私と彼女と。やり直しが効かない人生を共に。
秋名月レモン
私と彼女と。やり直しが効かない人生を共に。
――Undo, Delete, Back Space……。デジタル機器を見れば目に入る『やり直し・戻る』のアイコン。勿論何度もお世話になっている。正直これがないとイラスト制作なんてやってられないなんて思うくらいだ。
――けれど。この世界は、現実は、間違えても取り消せないことがある。『やり直し』が効かないんだ。
「ねぇ、この世界って、何でやり直しが出来ないんだろうね……?」
彼女は傷の目立つ液晶ペンタブレットを見ながら、小さな声で私に訊く。勿論液タブはパソコンに繋がれていて、彼女は作業中なのだけれど。
「ね、ホントにそう。何でやり直しが効かないんだろね」
「デジタルだったらこうやって何回もやり直せるのにね」
彼女は私の言葉に答える。そして液晶に小さくあるUndoアイコンをペンでタッチする。
――彼女が描いていたキャラクターイラストの目の一部が消える。
私から見れば別に悪くないと思うのだけれど、彼女は納得していなかったのだろうか。
――そう言えば、イラストにおいて目は大切だと何かで見た記憶がある。イラストレーターの彼女としては、何か思うことがあったのだろう。
「……」
しかし、どうしてこの世界はやり直しが効かないのだろう。なんて、私はもう一度考えてみる。
――ゲームの中だったら、セーブとロードを繰り返して、何回もやり直しが出来るのに――。
――タイムマシンでも出来てくれれば時間を行ったり来たり出来てやり直しが出来るのかな――。

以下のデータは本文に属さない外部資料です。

-- ==== Sys2Proof/Laws/State.lean ====
section
/-! SUPPORT. Laws of the state's updates: what each leaves as it was, field by field, and what reading the part it changes gives.
No later proof need unfold a record update. -/

namespace Sys2Proof.Machine

/-- `State.setReg` leaves every other field of the state. -/
@[simp] theorem State.setReg_fields (s : State) (k : RegKind) (i v : Nat) :
    (s.setReg k i v).pending = s.pending ∧ (s.setReg k i v).reqs = s.reqs ∧ (s.setReg k i v).park = s.park ∧
    (s.setReg k i v).hold = s.hold ∧ (s.setReg k i v).regions = s.regions ∧ (s.setReg k i v).tiles = s.tiles ∧
    (s.setReg k i v).gals = s.gals ∧ (s.setReg k i v).mpkts = s.mpkts ∧ (s.setReg k i v).accs = s.accs ∧
    (s.setReg k i v).chans = s.chans ∧ (s.setReg k i v).anx = s.anx ∧ (s.setReg k i v).ext = s.ext ∧
    (s.setReg k i v).hostMem = s.hostMem ∧ (s.setReg k i v).dma = s.dma ∧ (s.setReg k i v).bankOut = s.bankOut ∧
    (s.setReg k i v).fns = s.fns ∧ (s.setReg k i v).irqs = s.irqs ∧ (s.setReg k i v).img = s.img ∧
    (s.setReg k i v).loading = s.loading ∧ (s.setReg k i v).plans = s.plans ∧ (s.setReg k i v).links = s.links ∧
    (s.setReg k i v).fab = s.fab ∧ (s.setReg k i v).engs = s.engs ∧ (s.setReg k i v).wts = s.wts ∧
    (s.setReg k i v).mir = s.mir ∧ (s.setReg k i v).clk = s.clk ∧ (s.setReg k i v).pwr = s.pwr ∧
    (s.setReg k i v).boot = s.boot ∧ (s.setReg k i v).milug = s.milug ∧ (s.setReg k i v).fuses = s.fuses ∧
    (s.setReg k i v).occ = s.occ ∧ (s.setReg k i v).boundaryAsk = s.boundaryAsk ∧ (s.setReg k i v).scanAt = s.scanAt ∧
    (s.setReg k i v).scans = s.scans ∧ (s.setReg k i v).vfs = s.vfs ∧ (s.setReg k i v).scanDue = s.scanDue ∧
    (s.setReg k i v).written = s.written ∧ (s.setReg k i v).heldRuns = s.heldRuns ∧ (s.setReg k i v).nextId = s.nextId ∧
    (s.setReg k i v).freeCtr = s.freeCtr :=
  by and_intros <;> rfl

/-- What is read elsewhere is as it was. -/
@[simp] theorem State.setReg_reads (s : State) (k : RegKind) (i v : Nat) :
    (∀ m, (s.setReg k i v).tile m = s.tile m) ∧ (∀ m, (s.setReg k i v).region m = s.region m) ∧
    (∀ m, (s.setReg k i v).gal m = s.gal m) ∧ (∀ m, (s.setReg k i v).chan m = s.chan m) ∧
    (∀ m, (s.setReg k i v).annex m = s.annex m) ∧ (∀ m, (s.setReg k i v).dmaCh m = s.dmaCh m) ∧
    (∀ m, (s.setReg k i v).func m = s.func m) ∧ (∀ m, (s.setReg k i v).link m = s.link m) ∧
    (∀ m, (s.setReg k i v).eng m = s.eng m) ∧ (∀ m, (s.setReg k i v).fdie m = s.fdie m) ∧ (s.setReg k i v).ready = s.ready ∧
    (s.setReg k i v).mode = s.mode ∧ (s.setReg k i v).expert = s.expert ∧ (∀ r, (s.setReg k i v).running r = s.running r) ∧
    (s.setReg k i v).anyRunning = s.anyRunning ∧ (∀ c, (s.setReg k i v).heldAt c = s.heldAt c) :=
  by and_intros <;> intros <;> rfl

/-- `State.setFld` leaves every other field of the state. -/
@[simp] theorem State.setFld_fields (s : State) (f : Fld) (i v : Nat) :
    (s.setFld f i v).pending = s.pending ∧ (s.setFld f i v).reqs = s.reqs ∧ (s.setFld f i v).park = s.park ∧
    (s.setFld f i v).hold = s.hold ∧ (s.setFld f i v).regions = s.regions ∧ (s.setFld f i v).tiles = s.tiles ∧
    (s.setFld f i v).gals = s.gals ∧ (s.setFld f i v).mpkts = s.mpkts ∧ (s.setFld f i v).accs = s.accs ∧
    (s.setFld f i v).chans = s.chans ∧ (s.setFld f i v).anx = s.anx ∧ (s.setFld f i v).ext = s.ext ∧
    (s.setFld f i v).hostMem = s.hostMem ∧ (s.setFld f i v).dma = s.dma ∧ (s.setFld f i v).bankOut = s.bankOut ∧
    (s.setFld f i v).fns = s.fns ∧ (s.setFld f i v).irqs = s.irqs ∧ (s.setFld f i v).img = s.img ∧
    (s.setFld f i v).loading = s.loading ∧ (s.setFld f i v).plans = s.plans ∧ (s.setFld f i v).links = s.links ∧
    (s.setFld f i v).fab = s.fab ∧ (s.setFld f i v).engs = s.engs ∧ (s.setFld f i v).wts = s.wts ∧
    (s.setFld f i v).mir = s.mir ∧ (s.setFld f i v).clk = s.clk ∧ (s.setFld f i v).pwr = s.pwr ∧
    (s.setFld f i v).boot = s.boot ∧ (s.setFld f i v).milug = s.milug ∧ (s.setFld f i v).fuses = s.fuses ∧
    (s.setFld f i v).occ = s.occ ∧ (s.setFld f i v).boundaryAsk = s.boundaryAsk ∧ (s.setFld f i v).scanAt = s.scanAt ∧
    (s.setFld f i v).scans = s.scans ∧ (s.setFld f i v).vfs = s.vfs ∧ (s.setFld f i v).scanDue = s.scanDue ∧
    (s.setFld f i v).written = s.written ∧ (s.setFld f i v).heldRuns = s.heldRuns ∧ (s.setFld f i v).nextId = s.nextId ∧
    (s.setFld f i v).freeCtr = s.freeCtr :=
  by and_intros <;> rfl

/-- What is read elsewhere is as it was. -/
@[simp] theorem State.setFld_reads (s : State) (f : Fld) (i v : Nat) :
    (∀ m, (s.setFld f i v).tile m = s.tile m) ∧ (∀ m, (s.setFld f i v).region m = s.region m) ∧
    (∀ m, (s.setFld f i v).gal m = s.gal m) ∧ (∀ m, (s.setFld f i v).chan m = s.chan m) ∧
    (∀ m, (s.setFld f i v).annex m = s.annex m) ∧ (∀ m, (s.setFld f i v).dmaCh m = s.dmaCh m) ∧
    (∀ m, (s.setFld f i v).func m = s.func m) ∧ (∀ m, (s.setFld f i v).link m = s.link m) ∧
    (∀ m, (s.setFld f i v).eng m = s.eng m) ∧ (∀ m, (s.setFld f i v).fdie m = s.fdie m) ∧ (s.setFld f i v).ready = s.ready ∧
    (s.setFld f i v).mode = s.mode ∧ (s.setFld f i v).expert = s.expert ∧ (∀ r, (s.setFld f i v).running r = s.running r) ∧
    (s.setFld f i v).anyRunning = s.anyRunning ∧ (∀ c, (s.setFld f i v).heldAt c = s.heldAt c) :=
  by and_intros <;> intros <;> rfl

/-- `State.satAdd` leaves every other field of the state. -/
@[simp] theorem State.satAdd_fields (s : State) (f : Fld) (i n : Nat) :
    (s.satAdd f i n).pending = s.pending ∧ (s.satAdd f i n).reqs = s.reqs ∧ (s.satAdd f i n).park = s.park ∧
    (s.satAdd f i n).hold = s.hold ∧ (s.satAdd f i n).regions = s.regions ∧ (s.satAdd f i n).tiles = s.tiles ∧
    (s.satAdd f i n).gals = s.gals ∧ (s.satAdd f i n).mpkts = s.mpkts ∧ (s.satAdd f i n).accs = s.accs ∧
    (s.satAdd f i n).chans = s.chans ∧ (s.satAdd f i n).anx = s.anx ∧ (s.satAdd f i n).ext = s.ext ∧
    (s.satAdd f i n).hostMem = s.hostMem ∧ (s.satAdd f i n).dma = s.dma ∧ (s.satAdd f i n).bankOut = s.bankOut ∧
    (s.satAdd f i n).fns = s.fns ∧ (s.satAdd f i n).irqs = s.irqs ∧ (s.satAdd f i n).img = s.img ∧
    (s.satAdd f i n).loading = s.loading ∧ (s.satAdd f i n).plans = s.plans ∧ (s.satAdd f i n).links = s.links ∧
    (s.satAdd f i n).fab = s.fab ∧ (s.satAdd f i n).engs = s.engs ∧ (s.satAdd f i n).wts = s.wts ∧
    (s.satAdd f i n).mir = s.mir ∧ (s.satAdd f i n).clk = s.clk ∧ (s.satAdd f i n).pwr = s.pwr ∧
    (s.satAdd f i n).boot = s.boot ∧ (s.satAdd f i n).milug = s.milug ∧ (s.satAdd f i n).fuses = s.fuses ∧
    (s.satAdd f i n).occ = s.occ ∧ (s.satAdd f i n).boundaryAsk = s.boundaryAsk ∧ (s.satAdd f i n).scanAt = s.scanAt ∧
    (s.satAdd f i n).scans = s.scans ∧ (s.satAdd f i n).vfs = s.vfs ∧ (s.satAdd f i n).scanDue = s.scanDue ∧
    (s.satAdd f i n).written = s.written ∧ (s.satAdd f i n).heldRuns = s.heldRuns ∧ (s.satAdd f i n).nextId = s.nextId ∧
    (s.satAdd f i n).freeCtr = s.freeCtr :=
  by and_intros <;> rfl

――いや、無理か。叶わない願いってやつ……? 寝言は寝て言えってことか――。
「ねぇ」
ふと、彼女の少し語気の強いそんな声が聞こえて、私の考え事は中断される。
「どうしたの、急にそんな怖い顔しちゃって……?」
私が彼女の方を向くと、彼女は心配したような顔と声音で訊いてきた。
自分では表情を変えていた気はしていなかったのだけれど、そんなに怖い顔をしていたのだろうか。
「ん。ちょっと考え事してただけ」
私は彼女の言葉にそれだけを答える。
――というか、それが事実で、それしか言うことがなかったのだけれど、自分を心配してくれている人への返答としては、少し無愛想だっただろうか――。
「考え事……?」
彼女は訊く。しかし、その顔と声音に心配だという気持ちが強くなっているのを感じる。
「バカ、そんな心配そうな顔しないでよ。ただ、何でこの世界はやり直しが効かないんだろうなって考えてただけだから」
私は少し笑いながら言う。
――彼女はどうも心配性らしい。私に何かあるとすぐに『大丈夫?』なんて声をかける。というより、声を『かけてくれる』。それは昔から変わらない。今だってそうだ。その度に私は『バカ、心配しすぎだって』なんて笑いながら答えるんだ――。
「……そっか」
ほんの少し間を置いて、彼女はその一言だけを言う。その顔は何だか嬉しそうで、その声音は何だかいつもより優しい――温かいとも言える――感じがする。
――まるで『私に寄り添ってくれてありがとう』とでも言っているような――いや、ただの私の思い上がりか……?
私ば彼女の言葉に微笑む。そして顔をずらし、目の前に置かれた時計を見る。時刻は午後の11時を回ったところだった。
「……もう11時過ぎてる。そろそろ寝よっか?」
私は彼女の顔を見ながら言う。
「えっ……!? ホントだ……!」
私の言葉に時計を見た彼女が、あからさまに驚いたような顔と声で言う。
「――でも、私、まだ寝たくないな」
彼女が続ける。
「これだけは、どうしても、完成させたくって」
「……そっか」
これまでよりも一層意志の強さを感じる彼女の声に、私は先程の彼女と同じ言葉を、ただそれだけを返す。
――『分かった、付き合うよ』。その想いを込めて言った言葉。彼女にその想いが伝わったかは分からないけれど――。
――でも、きっと、その後の事を考えれば、伝わったんだなって思える――。
――その日、私は、彼女の思い通りの作品が出来上がるまで起き続けていた。結局のところ一睡もせずに完徹をした後に出来上がったのだけれど――。
――まぁ、それでもいいか。完徹した事実は変えられないし、やり直しは効かないけれど、『彼女と一緒に作品を納得するまで作り続けていた』という事実だけは、やり直したくないものだから――。
――この世界はやり直しが効かない。それでも、私達は歩んでゆく。共に。私達が目指す世界を、創り上げていくために――。